Assignment: Present the count of lines in the entries below that hold "ends", and present nothing else.

───── Data listing ─────

-- ==== Sys2Proof/Machine/Deadline.lean ====
section
/-!
DEFINITION. TRANSFER_UNIT_DEADLINE (R206, R207): a transfer unit of any request to a lower tier passes its deadline. The command
names the request and how much of it was done; a request with no operand in tiers 1 to 3 has no such unit, and nothing happens
(log entry 125, DESIGN CHOICE).
-/
namespace Sys2Proof.Machine

/-- A unit of the Grinder's current instruction is late: the program ends (R128). An SCLOSE that is pending reports it with its stream's
blocks when it completes (R122, R135). -/
def grindDeadline (d : Dev) (c : Nat) : Dev :=
  match (getCurv d c).grind with
  | none => d
  | some p =>
    let ids := match p.scPending with | some st => [(strImg (getStream d c st).words 0).1] | none => grindAllocs d c p
    if p.waiting || (getCurv d c).testing || !anyLower d ids then d
    else
      let x := lateCode d (anyTier d ids 2)
      match p.scPending with
      | some st => noteLost x.2 c st (List.range (getStream d c st).sizes.length) (x.1, 0, 0)
      | none => endGrind x.2 c x.1 0 0

/-- A unit of the sweep of stream `st` is late. -/
def sweepDeadline (d : Dev) (c st done : Nat) : Dev :=
  let ids := [(strImg (getStream d c st).words 0).1]
  if (groupsOf st (getCurv d c).sweep).isEmpty || (getCurv d c).testing || !anyLower d ids then d
  else
    let x := lateCode d (anyTier d ids 2)
    sweepLate x.2 c st done x.1

/-- A unit of the Percolator's block job is late: the block job ends and writes nothing (R140). -/
def jobDeadline (d : Dev) (c : Nat) : Dev :=
  match (getCurv d c).job with
  | none => d
  | some j =>
    let ids := [wordAt j.words 2, wordAt j.words 5, wordAt j.words 7]
    if !j.ready || (getCurv d c).testing || (j.finished && j.code != 0) || !anyLower d ids then d
    else
      let x := lateCode d (anyTier d ids 2)
      setJob x.2 c (failJob j x.1)

/-- A unit of the collective on a port's engine is late: the collective ends. Where none is active, it is a unit of the entry that the
engine's program reads, or of that entry's lists: the entry ends. -/
def collDeadline (d : Dev) (p : Nat) : Dev :=
  match d.fab.colls.find? fun k => k.port == p with
  | none =>
    (match fget none d.fab.engines p with
     | none => d
     | some g =>
       if g.waiting || !anyLower d [g.alloc] then d
       else
         let x := lateCode d (anyTier d [g.alloc] 2)
         endEntry x.2 p g.words x.1 0 0)
  | some k =>
    let ids := [wordAt k.words 8, wordAt k.words 10] ++ (if bitAt (wordAt k.words 0) 10 then [wordAt k.words 14] else [])
    if !anyLower d ids then d
    else
      let x := lateCode d (anyTier d ids 2)
      failColl x.2 k x.1

/-- TRANSFER_UNIT_DEADLINE (R206). -/
def requestDeadline (d : Dev) (r : LateReq) (done : Nat) : Dev :=
  match r with
  | .mem src => if memActs d src then memDeadline d src done else d
  | .update t => if tileActs d t then updDeadline d t done else d
  | .precondition t => if tileActs d t then precondition d t none (some done) else d
  | .slowTier => slowDeadline d done
  | .grinder c => grindDeadline d c.val
  | .sweep c st => sweepDeadline d c.val st.val done
  | .percolator c => jobDeadline d c.val
  | .collective p => collDeadline d p.val
  | .image => imageDeadline d

def execTransferUnitDeadline (r : LateReq) (done : Nat) (s : State) : Host.Outcome State Fault Refusal :=
  run s fun d => if alive d then requestDeadline d r done else d

end Sys2Proof.Machine
end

─────

Result: 4